• **Extracted material**:
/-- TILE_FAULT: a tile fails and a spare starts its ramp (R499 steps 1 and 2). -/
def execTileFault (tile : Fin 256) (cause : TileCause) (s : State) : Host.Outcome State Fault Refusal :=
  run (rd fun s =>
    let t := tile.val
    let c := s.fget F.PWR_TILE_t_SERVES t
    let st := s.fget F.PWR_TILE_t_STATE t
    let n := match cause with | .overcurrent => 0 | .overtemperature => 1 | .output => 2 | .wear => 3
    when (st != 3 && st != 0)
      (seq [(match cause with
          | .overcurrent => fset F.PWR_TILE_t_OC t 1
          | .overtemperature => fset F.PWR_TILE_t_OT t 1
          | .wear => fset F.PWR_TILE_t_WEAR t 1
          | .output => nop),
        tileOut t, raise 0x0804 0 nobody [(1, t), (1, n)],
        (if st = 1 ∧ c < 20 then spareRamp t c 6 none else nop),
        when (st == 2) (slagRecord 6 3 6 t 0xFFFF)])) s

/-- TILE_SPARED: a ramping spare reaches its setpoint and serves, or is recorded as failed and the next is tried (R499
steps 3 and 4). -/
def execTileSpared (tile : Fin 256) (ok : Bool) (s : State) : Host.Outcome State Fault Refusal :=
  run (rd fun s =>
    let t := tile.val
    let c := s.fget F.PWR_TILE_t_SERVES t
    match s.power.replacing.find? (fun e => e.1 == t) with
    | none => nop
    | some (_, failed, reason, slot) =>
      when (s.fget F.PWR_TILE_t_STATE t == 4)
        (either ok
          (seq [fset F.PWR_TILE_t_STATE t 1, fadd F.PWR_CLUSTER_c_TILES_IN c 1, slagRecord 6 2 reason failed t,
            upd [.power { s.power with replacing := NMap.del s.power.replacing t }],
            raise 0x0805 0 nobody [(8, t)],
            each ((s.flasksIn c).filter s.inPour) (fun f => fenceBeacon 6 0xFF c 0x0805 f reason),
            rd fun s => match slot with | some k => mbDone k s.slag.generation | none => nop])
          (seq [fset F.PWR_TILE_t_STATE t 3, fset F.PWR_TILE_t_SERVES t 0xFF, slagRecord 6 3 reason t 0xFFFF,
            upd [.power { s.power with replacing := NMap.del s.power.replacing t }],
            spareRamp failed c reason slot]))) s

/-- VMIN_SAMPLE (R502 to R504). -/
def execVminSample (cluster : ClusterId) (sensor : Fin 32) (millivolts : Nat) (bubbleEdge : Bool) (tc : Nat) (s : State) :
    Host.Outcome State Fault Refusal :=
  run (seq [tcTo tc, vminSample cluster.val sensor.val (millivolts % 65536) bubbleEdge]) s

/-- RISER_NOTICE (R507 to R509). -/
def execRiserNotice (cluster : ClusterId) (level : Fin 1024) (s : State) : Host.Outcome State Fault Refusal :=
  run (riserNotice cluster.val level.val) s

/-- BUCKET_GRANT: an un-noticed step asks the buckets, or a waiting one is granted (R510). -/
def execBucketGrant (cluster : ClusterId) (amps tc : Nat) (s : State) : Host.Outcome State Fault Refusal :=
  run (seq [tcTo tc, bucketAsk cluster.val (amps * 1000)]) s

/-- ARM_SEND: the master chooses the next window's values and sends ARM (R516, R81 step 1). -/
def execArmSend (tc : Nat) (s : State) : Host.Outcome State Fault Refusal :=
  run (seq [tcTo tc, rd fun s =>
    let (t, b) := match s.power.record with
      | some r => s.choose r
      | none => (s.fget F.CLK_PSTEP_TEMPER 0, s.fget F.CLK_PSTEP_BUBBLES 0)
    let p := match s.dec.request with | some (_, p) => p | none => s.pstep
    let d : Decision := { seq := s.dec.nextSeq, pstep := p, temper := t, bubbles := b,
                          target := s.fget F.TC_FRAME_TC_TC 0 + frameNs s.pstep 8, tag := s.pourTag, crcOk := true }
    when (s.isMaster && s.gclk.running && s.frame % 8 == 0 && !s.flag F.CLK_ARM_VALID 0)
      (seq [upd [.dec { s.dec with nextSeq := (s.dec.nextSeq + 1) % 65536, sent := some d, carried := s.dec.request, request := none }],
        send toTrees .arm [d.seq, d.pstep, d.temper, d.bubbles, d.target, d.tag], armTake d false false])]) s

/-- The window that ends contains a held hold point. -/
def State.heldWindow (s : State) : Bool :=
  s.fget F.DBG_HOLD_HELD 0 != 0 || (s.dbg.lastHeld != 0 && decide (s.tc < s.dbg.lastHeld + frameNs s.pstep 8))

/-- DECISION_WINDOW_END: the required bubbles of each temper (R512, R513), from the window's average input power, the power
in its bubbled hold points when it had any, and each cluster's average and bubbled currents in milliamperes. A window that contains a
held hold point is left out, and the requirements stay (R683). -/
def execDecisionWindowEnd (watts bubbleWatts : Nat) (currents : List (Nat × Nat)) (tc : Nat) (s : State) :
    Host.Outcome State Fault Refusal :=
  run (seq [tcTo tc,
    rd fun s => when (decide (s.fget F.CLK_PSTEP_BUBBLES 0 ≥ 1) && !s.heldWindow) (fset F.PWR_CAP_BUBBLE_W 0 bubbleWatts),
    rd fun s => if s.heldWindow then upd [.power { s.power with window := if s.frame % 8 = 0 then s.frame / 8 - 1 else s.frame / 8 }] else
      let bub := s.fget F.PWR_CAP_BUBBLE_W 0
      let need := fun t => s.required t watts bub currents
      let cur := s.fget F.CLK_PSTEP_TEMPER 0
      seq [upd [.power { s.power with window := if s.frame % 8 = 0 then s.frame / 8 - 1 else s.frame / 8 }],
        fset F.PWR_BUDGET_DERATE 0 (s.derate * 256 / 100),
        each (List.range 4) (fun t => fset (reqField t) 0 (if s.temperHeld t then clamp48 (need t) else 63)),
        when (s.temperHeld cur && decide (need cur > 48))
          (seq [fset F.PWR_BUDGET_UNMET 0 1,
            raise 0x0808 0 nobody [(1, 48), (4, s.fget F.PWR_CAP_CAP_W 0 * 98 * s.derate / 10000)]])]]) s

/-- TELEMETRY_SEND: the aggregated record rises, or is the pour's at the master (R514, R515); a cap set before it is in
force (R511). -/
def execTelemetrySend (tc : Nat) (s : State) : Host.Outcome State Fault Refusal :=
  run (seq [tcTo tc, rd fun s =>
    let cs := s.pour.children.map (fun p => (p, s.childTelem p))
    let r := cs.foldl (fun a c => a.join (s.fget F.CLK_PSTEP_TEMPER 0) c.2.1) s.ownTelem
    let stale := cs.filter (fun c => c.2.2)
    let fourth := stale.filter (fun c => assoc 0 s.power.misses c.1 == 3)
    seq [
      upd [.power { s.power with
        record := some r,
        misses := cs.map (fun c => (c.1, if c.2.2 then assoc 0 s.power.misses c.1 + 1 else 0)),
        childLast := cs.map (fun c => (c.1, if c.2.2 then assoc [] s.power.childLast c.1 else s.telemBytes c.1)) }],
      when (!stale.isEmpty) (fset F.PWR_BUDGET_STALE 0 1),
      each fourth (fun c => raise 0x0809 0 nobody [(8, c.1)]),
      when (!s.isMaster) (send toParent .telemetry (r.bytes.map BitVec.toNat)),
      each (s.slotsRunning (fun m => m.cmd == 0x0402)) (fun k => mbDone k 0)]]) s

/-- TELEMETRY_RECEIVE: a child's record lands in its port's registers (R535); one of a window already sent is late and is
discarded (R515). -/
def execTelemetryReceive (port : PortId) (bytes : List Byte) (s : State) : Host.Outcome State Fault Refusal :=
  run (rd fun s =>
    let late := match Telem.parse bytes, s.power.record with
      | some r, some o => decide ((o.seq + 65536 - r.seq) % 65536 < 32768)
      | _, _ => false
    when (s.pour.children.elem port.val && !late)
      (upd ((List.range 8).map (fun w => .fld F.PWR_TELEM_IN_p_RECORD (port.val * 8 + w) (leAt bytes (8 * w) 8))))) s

• **Task objective**:
Search the entries above for the word "cause" and copy each line where it appears.

• **Worked solution**:
def execTileFault (tile : Fin 256) (cause : TileCause) (s : State) : Host.Outcome State Fault Refusal :=
    let n := match cause with | .overcurrent => 0 | .overtemperature => 1 | .output => 2 | .wear => 3
      (seq [(match cause with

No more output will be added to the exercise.